[PROBLEM TO SOLVE] Include in the output exactly the lines from the opening of the data through the line containing "the spec's own", and nothing more.

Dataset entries

-- ==== Sys2Proof/Laws/PerInstr.lean ====
section
/-! SUPPORT. Per-command laws. Family `Word`: no word of the table's bits spells the command (log entry 44). -/

namespace Sys2Proof.Laws.Word

/-- No word of any length decodes to the command. -/
def Statement (i : Instr) : Prop := ∀ n w : Nat, decodeTableWord n w ≠ some i

/-- The decoder answers no command at all. -/
theorem decode_none (n w : Nat) : decodeTableWord n w = none := rfl
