-- ==== Sys2Proof/Tests/Slice0.lean ====
section
/-! SUPPORT. Tests: the checks of WellFormed refuse an ill-formed command each; single steps with results from the spec's own
words; and for every obligation with hypotheses a witness, states and operands that meet those of each of its clauses. -/

set_option Elab.async false
set_option linter.unusedVariables false
set_option linter.all false
namespace Sys2Proof.Tests
open Sys2Proof.Machine

/-- A state with a block and nothing else. -/
def st (b : Blk) : State := { pending := [], nvm := {}, blk := b }
/-- The block with register fields written. -/
def wrs (b : Blk) (l : List (BF × Nat)) : Blk := l.foldl (fun b x => b.wr x.1 x.2) b
/-- A booted block in ACQUIRE at 1000 s, with a session of F0 open in every privilege. -/
def on : Blk :=
  { mode := .acquire, lastMode := .loading, boot := { done := true }, ins := { running := true, now := secU 1000, absent := secU 1000, timeValid := true }, up := secU 2000
    ses := [(0, { st := .opened, priv := 0x1FFF, ks := List.replicate 16 7, idleFrom := secU 2000 })] }
/-- The same in another mode. -/
def onIn (m : Mode) : Blk := { on with mode := m }
/-- A descriptor: opcode, flags, and bytes from byte 8 on, filled to 32 bytes. -/
def desc (op flags : Nat) (l : Bytes) : Desc :=
  let a : Bytes := leB 1 op ++ leB 1 flags ++ List.replicate 6 0 ++ l
  { id := 0, idx := 0, data := a ++ List.replicate (32 - a.length) 0 }
/-- Ring pair 0 runs, with one descriptor to begin. -/
def ring (b : Blk) (d : Desc) : Blk := { b with rings := [(0, { running := true, sqCi := 1, sqPi := 1, descs := [d], nextId := 1 })] }
/-- The reset block once its reset has ended, in LOADING with one step running. -/
def loading (n : Nat) : Blk := { State.reset.blk with mode := .loading, rst := {}, boot := { step := some n } }

/-- An Olfel image of no records, signed by an owner (P-384; RESULT of an independent signer). -/
def img : Bytes := beB 224
  0x4f4c464c01000300e000000080000000000000000000000032ee5c42b2fe56347203b8edea84419f840701404d49c35da9b795ee000905419452be10623260b87ccc60aafff64239db3707273dda8747305f8c8e717b60081dc3ecd95b091d85e7a1c5672c5cd675336ecf789942c308e6c39226fcc0949c0000000000000000bfd152465458e5b9f1a903eafef03095ebfd52c5f9ea97be74de9194355fcfb40ec097315adf6afdefba21f44b625b48da7dc138e2b29b13610c77d60e7e50c26f06cf03899dfa8272d21120d0e6f0ef8c292272f564648d5c6a55f0538258c0
/-- Registers from a word on, from bytes in the order of 11 R290. -/
def words (b : Blk) (word : Nat → Nat) (n : Nat) (bs : Bytes) : Blk :=
  (List.range n).foldl (fun b i => b.wrW (word i) (beAt bs (4 * i) 4)) b
/-- The wrapped key of RFC 3394, 4.6, and its key-encryption key. -/
def wrapped : Bytes := beB 40 0x28C9F404C4B810F4CBCCB35CFB87F8263F5786E2D80ED326CBC7F0E71A99F43BFB988B9B7A02DD21
def kek : Bytes := beB 32 0x000102030405060708090A0B0C0D0E0F101112131415161718191A1B1C1D1E1F
/-- Reference slot 0 is QUALIFIED since 1000 s of elapsed time, bound to kind 1, and selected. -/
def locked (b : Blk) : Blk :=
  { b.wr (R.REF_SRC_KIND 0) 1 with refs := { slots := [(0, { st := .qualified, eligFrom := some (secU 1000) })], selected := some 0, lockFrom := some (secU 1000) } }
/-- The only Laster entry, at index 4095: issued, and due at 1000 s. -/
def lst (b : Blk) (e : LEntry) : Blk := { b with laster := { ents := [(4095, e)], gens := [(4095, 1)], seq := 1 } }
def entry (cls : Nat) : LEntry := { cls := cls, obj := 0, t0 := secU 1000, issued := true, owner := 0 }
/-- Reference slot 0 of a kind, in a state. -/
def slot (b : Blk) (kind : Nat) (x : Slot) : Blk := { b.wr (R.REF_SRC_KIND 0) kind with refs := { slots := [(0, x)] } }
/-- Eyelet 0 has a function, TBOSC is present, and its channel is as given. -/
def eye (b : Blk) (fn : Nat) (x : Eyelet) : Blk := { b.wr (R.PIN_EFN_FN 0) fn with eyes := { tbPresent := true, sensed := 0, ch := [(0, x)] } }
/-- ZDA of 1000 s after 1970. -/
def zda : Bytes := ascii "$GPZDA,001640,01,01,1970,00,00*44"
/-- Port 0 has LINK, and its queue and settings are as given. -/
def port (b : Blk) (x : Port) : Blk := { b with ports := [(0, { x with link := true, lock := true, fecLock := true })] }
def linked : Blk := port on {}
/-- A frame of 64 bytes with its FCS: destination, EtherType, and what follows. -/
def frame (dst : Bytes) (et : Nat) (l : Bytes) : Bytes :=
  let a := dst ++ [2, 0, 0, 0, 0, 9] ++ beB 2 et ++ l
  let a := a ++ List.replicate (60 - a.length) 0
  a ++ fcsOf a
def nullMac : Bytes := List.replicate 6 0
/-- A frame of a host that waits on port 0. -/
def tx : TxF := { id := 7, port := 0, cls := 0, data := List.replicate 60 0, src := .host, eg := 64, heldFrom := secU 2000, stamp := .keep }
/-- A plain request of port 0 that has just come, and an invocation for it. -/
def req : Req := { num := 3, port := 0, data := frame nullMac 0x0800 [], t2 := secU 1000, t2Up := secU 2000, svc := 0, nts := false, k := 0, cost := 1 }
def inv (x : Inv) : Blk := { on with eng := { invs := [(5, x)] } }
def inv0 : Inv := { entry := 0, req := req, eg := 128 }
/-- A client table with one row of the IPv4 client 192.0.2.1 in the bucket of its hash. -/
def cli : Bytes := [192, 0, 2, 1]
def tabled (x : Row) : Blk := { on with ct := { rows := [(on.bucketOf cli, { r0 := { x with valid := true, key := leNat cli } })] } }
/-- A CLIENT_TABLE_OP on that client. -/
def ctOp (sub : Nat) : Bytes := leB 1 sub ++ List.replicate 7 0 ++ cli
/-- The master key 00..3F wrapped under `kek` (RFC 3394), without activation and expiry. -/
def block : Bytes := beB 72 0xFD60DA85910562B7128C68E8EF7D0D9C52181542A03C58D6F16A00E9F4BEF9ED195EE89E3B724A701FCD74C1CE288CF8231E94A70F0B5B21DE12F6D18A4B28522A19529842B7DEEB
def master : Bytes := (List.range 64).map (BitVec.ofNat 8)
def keyed : Blk := { on with ses := [(0, { st := .opened, priv := 0x1FFF, ks := kek })] }
/-- A module of an attached pair with the Welt up. -/
def twin (b : Blk) (t : Twin) : Blk := { b with twin := { t with attached := true, link := true } }
/-- The client of port 0 runs: slot 0 is bound to it and PTP_REF is effective. -/
def client (b : Blk) (x : PClient) : Blk :=
  { wrs (port (locked b) {}) [(R.REF_SRC_KIND 0, 4), (R.REF_SRC_KIND 1, 4), (R.REF_SRC_OBJ 1, 9), (R.RST_FEATURE_EN, 2 ^ featRef), (R.PRT_FEATURE_EN 0, 2 ^ featRef)] with ptp := { clients := [(0, x)] } }
/-- The peer of a pair whose key is `kek`, SIDE 1, with the words of this block. -/
def mate (b : Blk) : TwinPeer :=
  let caps := [0, 1, 2, 3].map b.capWord
  { serial := 77, side := 1, prio := 0, nonce := [5], keyed := true, caps := caps, en := b.rd R.RST_FEATURE_EN, pset := b.psetWord, svn := b.psetSvn
    board := b.rdW R.TWN_BOARD, deployed := true, mode := 3, expired := false, claims := false, allowReset := true
    proof := attachProof kek 1 (freeBytes 16 65) [5] (attachDigest caps (b.rd R.RST_FEATURE_EN) b.psetWord b.psetSvn (b.rdW R.TWN_BOARD)) }
def pairing (b : Blk) : State := { st b with nvm := { lifecycle := .deployed, kp := some kek } }
/-- ACQUIRE with TWIN enabled, the Welt up and an attempt to make. -/
def ready (t : Twin) : Blk := { wrs on [(R.RST_FEATURE_EN, 2 ^ featTwin), (R.TWN_CFG_AUTO, 1)] with twin := { t with link := true } }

[RESULT OF THIS TASK]
-- ==== Sys2Proof/Laws/PerInstr.lean ====
section
/-! SUPPORT. Per-command laws. Family `Word`: no word of the table's bits spells the command (log entry 44). -/

namespace Sys2Proof.Laws.Word

/-- No word of any length decodes to the command. -/
def Statement (i : Instr) : Prop := ∀ n w : Nat, decodeTableWord n w ≠ some i

/-- The decoder answers no command at all. -/
theorem decode_none (n w : Nat) : decodeTableWord n w = none := rfl
-- ==== Sys2Proof/Tests/Slice0.lean ====
section
/-! SUPPORT. Tests: the checks of WellFormed refuse an ill-formed command each; single steps with results from the spec's own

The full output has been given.